Nous sommes dans une nouvelle période technologique et géopolitique.
Pour la plupart des élites, le tout-anglais comme langue internationale semblait sans alternative à la fin du 20ᵉ, après l'effondrement de l'URSS et au tout début du 21ᵉ siècle. Dans l'UE des 27, 96,4 % des collégiens lycéens apprennent de l'anglais en 2019 (Monde diplomatique, Manière de voir, n° 186, déc 2022).

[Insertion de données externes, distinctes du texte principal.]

/-- R247: the poll step on the sample the buffer answers, in handshake and in direct mode. The poll counter is
compared after its increment; it does not wrap in any state that meets unit R's invariant (R264). -/
def Obligations.PollStep : Prop :=
  ∀ s : State, s.readout.state = .waitingForWords →
    let smp : BufSample := Config.bufSample s.readout.smpSeq
    let r : Readout := { s.readout with smpSeq := s.readout.smpSeq + 1 }
    let latched : Readout := { r with latWc := smp.wc, latTrig := smp.trig }
    let noprog : Byte := if 0 < r.polls.toNat ∧ smp.trig = r.lastTrig then r.noprog + 1#8 else 0#8
    let polls : Word := r.polls + 1#32
    let after : Readout :=
      if bits r.cnfg 0 1 = 1#1 then
        if smp.req = true then { latched with sawReq := true, state := .handshake }
        else if polls.toNat ≥ r.timeoutPolls.toNat ∨ noprog.toNat ≥ 5 then
          if smp.trig.toNat < r.targetTrig ∨ smp.wc = 0#32 then
            { latched with noprog := noprog, lastTrig := smp.trig, polls := polls, state := .stalled }
          else { latched with noprog := noprog, lastTrig := smp.trig, polls := polls, state := .handshake }
        else { r with noprog := noprog, lastTrig := smp.trig, polls := polls }
      else if r.kind = .av ∨ smp.wc.toNat ≥ r.targetWords then { latched with state := .directRead }
      else if polls.toNat ≥ r.timeoutPolls.toNat then { latched with polls := polls, state := .stalled }
      else { r with polls := polls }
    runEvent (.agent .engine) s = .next { s with readout := after }

/-- R250 and R251 with R252: how many words each read step takes, when it stalls, when it is too many, and what the
block read leaves in the output buffer, the cursor and the draw counter before the frames are carved. -/
def Obligations.ReadSteps : Prop :=
  ∀ s : State,
    let loaded (n : Nat) : Readout :=
      { s.readout with
        out := (List.range n).map fun j =>
          Config.acqRead s.readout.rdSeq (if bits s.readout.cnfg 1 1 = 1#1 then s.readout.cursor else 0#32) n j
        rdSeq := s.readout.rdSeq + 1
        cursor :=
          if bits s.readout.cnfg 1 1 = 1#1 then
            if s.readout.sawReq = true then 0#32
            else BitVec.ofNat 32 ((s.readout.cursor.toNat + n) % s.params.ddr3RingWords)
          else s.readout.cursor }
    let tooMany : State :=
      { s with
        error := s.error ||| 0x00020000#32
        readout := { s.readout with result := .overflow, state := .error } }
    (s.readout.state = .handshake →
      runEvent (.agent .engine) s = .next (
        if s.readout.latWc = 0#32 then { s with readout := { s.readout with state := .stalled } }
        else if s.readout.latWc.toNat > s.params.roOutDepth then tooMany
        else finishStep (loaded s.readout.latWc.toNat).carve s))
    ∧ (s.readout.state = .directRead →
      let n := if s.readout.kind = .av then s.readout.latWc.toNat else s.readout.targetWords
      runEvent (.agent .engine) s = .next (
        if n > s.params.roOutDepth then tooMany else finishStep (loaded n).carve s))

Les mutations technologiques et géopolitiques remettent en cause progressivement cet hégémonisme. L'essor de la traduction automatique et des IA permet une traduction, certes encore approximative, mais qui s'améliore rapidement, entre plusieurs centaines de langues, et notamment la trentaine de langues, qui ensemble sont parlées par les deux tiers ou plus de la population mondiale. La géopolitique est bouleversée par les progrès économiques plus rapides de l'Asie, particulièrement des deux géants démographiques, Chine et plus récemment Inde. Le déclenchement de la guerre en Ukraine par Poutine, l'arrivée d'une droite extrême impérialiste au pouvoir aux USA (America first avec Trump), la volonté de Xi Jinping d'annexer Taïwan et d'autres conflits font du monde une nouvelle poudrière.
L'UE, que la grande majorité des Européens veut conserver ou réformer
pour 95% ou plus de l'électorat, mais pas détruire, est prise en étau entre l'agression de Poutine, la volonté de désengagement de la défense de l'UE de Trump et l'agressivité commerciale de la Chine. Le fait de baragouiner un peu d'anglais, la langue et aussi la culture de l'impérialisme dominant, ou de ne pas la parler pour la grande majorité des Européens, ne suffit pas à forger une identité européenne.
La langue internationale auxiliaire esperanto (eo), parlée depuis plus d'un siècle dans plus de 120 pays, a fait ses preuves dans tous les domaines. Son enseignement a été encouragé par la SDN et il est reconnu d'une certaine manière par l'Unesco. Cependant, il repose principalement sur l'activité de bénévoles et n'est que très peu institutionnalisé par les États.
La politique linguistique évolue généralement lentement en se fondant sur des objectifs transitoires progressifs.
L'initiation à l'eo de base est rapide, en commençant par sa grammaire, l'essentiel des 11 premières règles et les 300 premiers radicaux les plus internationaux, quasiment tous européens. C'est l'objectif du MLA (Accélérateur multilingue), à la fois accélérateur de l'étude des langues et, en s'aidant des sites d'apprentissage de l'Eo sur Internet, permettant de parler dix fois plus rapidement une langue internationale. Le MLA peut être adapté à tous les âges. L'eo peut ainsi contribuer à une identité européenne plus démocratique et plus solidaire, davantage nécessaire aujourd'hui.